Something really kicked in for Nowell on Same In The End and he rocked the song like no other for the night. I don’t know if he is more familiar with that song or if he was just firing on all cylinders by that point, but the change was noticeable and the performance was amazing! The band finished the night with Santeria and followed it up with Wilson ripping off his bass strings and throwing them into the crowd. Not to be outdone, Bud Gaugh tossed his drum heads into the crowd like frisbees and made the night of many lucky fans. A pivotal moment in their fandom and a big memory in the history of this great band from the LBC.

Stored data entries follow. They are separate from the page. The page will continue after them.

/-- CLIENT_CLEAR (R443). -/
def clientClear (client : Nat) (s : State) : State :=
  if !s.readyToClear client then s
  else
    let s1 := forEach ((natRange 0 16).filter fun k => decide (s.fld (Fld.CAM_CH_OWNER_client k) = client) &&
      s.flag (Fld.CAM_CH_CTRL_enable k)) s fun k t => t.stopChannel k
    let s2 := if s1.wakeClient = client ∧ s1.stage ≠ 0 then s1.closeRing.setStage 0 else s1
    let s3 := forEach (s2.residencies.filter fun x => decide (x.client = client)) s2 fun x t => t.endResidency x true
    let s4 := ((s3.flushClient client).freeClientPages client).clearHearths client
    let s5 := s4.modKeys fun k =>
      { k with clientKeys := mapDel k.clientKeys client, compatKeys := mapDel k.compatKeys client
               cached := k.cached.filter fun (u, _) => decide (u % 4096 ≠ client)
               compatPending := if k.compatPending = some client then none else k.compatPending }
    let s6 := s5.writeAcct client
    (s6.setFlag (Fld.SCH_CLIENT_CTRL_attached client) false).setFlag (Fld.SCH_CLIENT_CTRL_detaching client) false

def execClientClear (client : Nat) (s : State) : Host.Outcome State Fault Refusal := .next (clientClear client s)

/-! ### EVENT (R30, R403, R409) -/

/-- A Unit-class error: the unit is taken out, fails over, or its group is exposed. -/
def State.unitError (s : State) (r : FaultReport) : State :=
  let d := r.unit / 4096
  let u := r.unit % 4096
  if d = hubDie then
    if u = 0x002 then s.failOver
    else if u = 0x003 then s.standbyOut
    else if u = 0x010 then
      let s1 := s.modWake fun w => { w with tinder := if r.source = .tinder then none else w.tinder
                                            kindling := if r.source = .tinder then w.kindling else none }
      (if s1.stage ≠ 0 then s1.closeRing.setStage 0 else s1).logEvent 2 3 r.unit r.detail
    else if u = 0x070 ∨ u = 0x071 then (if s.exposed (u - 0x070) then s else s.exposeGroup (u - 0x070))
    else if 0x080 ≤ u ∧ u < 0x087 then s.linkDown r.unit
    else if u = 0x090 ∨ u = 0x091 then s.portDown (u - 0x090)
    else if (inServiceFld d u).isSome then s.takeOutEngine d u r.detail
    else s.logEvent 2 3 r.unit r.detail
  else if !s.fitted d then s
  else if u = 0x060 ∨ u = 0x061 ∨ u = 0x050 then (if (s.dieSt d).gate then s.takeOutDie d (if u = 0x061 then 2 else if u = 0x050 then 3 else 1) false else s)
  else if u = 0x070 ∨ u = 0x071 then
    let g := 2 + 2 * d + (u - 0x070)
    if s.exposed g then s else s.exposeGroup g
  else if 0x080 ≤ u ∧ u < 0x083 then s.linkDown r.unit
  else if (inServiceFld d u).isSome && s.unitIn d u then s.takeOutEngine d u r.detail
  else s.logEvent 2 3 r.unit r.detail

Saturday night’s performance was a pivotal moment in the history of Sublime, and one of the first chapters in of the rest of their story. It was also a pivotal moment in the life of Jakob Nowell. One that was set in motion when his father passed in 1996, but earned through his hard work and determination. While I don’t think that Bradley Nowell followed Bon Scott’s “I’m here for a good time, not a long time.” Mantra, I do think that his addiction haunted him in a way that he knew he would not be around for the long haul. This is evident in the lyrics he wrote for Pool Shark and Badfish:

“One day I’m gonna lose the war.”, from Pool Shark and

“Ain’t got no quarrels with God, ain’t got no time to grow old.”, from Badfish.

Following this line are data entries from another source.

/-- What a write does beside the register it changes: from `s0`, to `s` with the register written. -/
def State.afterWrite (s0 s : State) (off old new value : Nat) : State :=
  if 0x1000000 ≤ off then
    match ctrlUnit (off % 0x800000) with
    | some u =>
      let name := unitOf (offDie off) u
      if bit new 0 ∧ !bit old 0 then
        let t := s.modUnit name fun x => { x with disabling := false }
        if (s.unit name).outSince.isSome ∨ s.unitIn (offDie off) u then t
        else ((t.setInService (offDie off) u true).advanceEpoch name).refreshReady
      else s
    | none => s
  else if 0x50124 ≤ off ∧ off ≤ Reg.SCH_CLIENT_SHARE_D then State.holdShares s0 s s.selected
  else if off = Reg.SCH_PREEMPT then { s with oldPreempt := some (s0.quantum, s0.safetyWait) }
  else if off = Reg.PWR_CTRL then
    s.modPower fun p => { p with targetAt := if bits new 0 3 = 0 then none else some s.tb }
  else if off = Reg.MEM_PAGE_CMD then (if bit value 20 then s.pageGo (bits value 0 3) (BitVec.ofNat 32 value) else s)
  else if off = 0x40004 then (if bit new 1 ∧ !bit old 1 then s.setFld Fld.SAF_LOG_HEAD_written 0 else s)
  else if off = Reg.WAK_CTRL then
    (if bits old 0 2 = 0 ∧ bits new 0 2 ≠ 0 then s.modWake fun w => { w with wakeNo := 0, last := {}, muteOn := false } else s)
  else if off = Reg.MEM_BELLOWS_CTRL then (if bit new 0 ∧ !bit old 0 then s.startPeriod else s)
  else if off = Reg.CLK_ALARM then s.modPower fun p => { p with alarmFired := false }
  else if off = 0x40060 then { s with saf := { s.saf with kickedAt := s.saf.kickedAt.map fun _ => s.tb } }
  else if sitsAt 0x30020 [(4, 8)] off then
    s.modKeys fun k => { k with compatWords := mapSet k.compatWords ((off - 0x30020) / 4) (BitVec.ofNat 32 value) }
  else if sitsAt 0xC0100 [(0x40, 4)] off ∧ bit new 20 ∧ !bit old 20 then
    s.setFld (Fld.DBG_WATCH_CNT_dumps ((off - 0xC0100) / 0x40)) 0
  else s

/-- A status bit set, where there is one. -/
def State.setNote (s : State) : Option Fld → State
  | some f => s.setFlag f true
  | none => s

/-- A write of `value` to the whole register at `base`, or (`part`) to that one of its words. -/
def State.writeReg (s : State) (d : RegDef) (base : Nat) (part : Option Nat) (value : Nat) : State :=
  let key := s.keyOf base
  let old := s.reg key
  let raw := match part with
    | some k => setBits old (32 * k) 32 value
    | none => value
  let ones := match part with
    | some k => 2 ^ (32 * k) * (value % 2 ^ 32)
    | none => value
  let v := s.heldBits base old (s.storedValue base raw)
  if s.logicDead base ∨ s.ownRow base raw then s
  else
    let blocked := match s.expertGuard base with
      | some f => if expertChanges old v d.fields then some f else none
      | none => none
    match s.discarded base raw with
    | some f => (s.setNote f).setNote blocked.join
    | none =>
      match blocked with
      | some f => s.setNote f
      | none =>
        let new := writeFields old v ones d.fields
        let mic := decide (base = Reg.AUD_CTRL) && s.flag Fld.AUD_CTRL_enable && decide (bits raw 1 16 ≠ bits old 1 16)
        let s1 := State.afterWrite s (s.setReg key new) base old new value
        let s2 := if s1.entryError 1 = 0 then s1 else s1.breakResleep
        if mic then s2.setFlag Fld.AUD_STATUS_write_ignored true else s2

My brother and best friend lived and died by the good time / long time mantra, and the reason for my pivotal moment that brought me to Florida. The happy memories of him have followed me and are quite frequently accompanied by my personal Sublime soundtrack. Their music has now truly transcended time and generations; and brings so much happiness and joy that I hope Jakob, Eric and Bud keep this thing going. The world is a better place with Sublime’s music in it so let’s all hope that Sublime’s live performances are here for the long haul.

Like I said, I don’t practice Santeria and I don’t have a crystal ball; but if I had a million dollars, I’d spend it all… on Sublime tickets!

Sublime will be touring throughout North America during the Summer and Fall of 2024.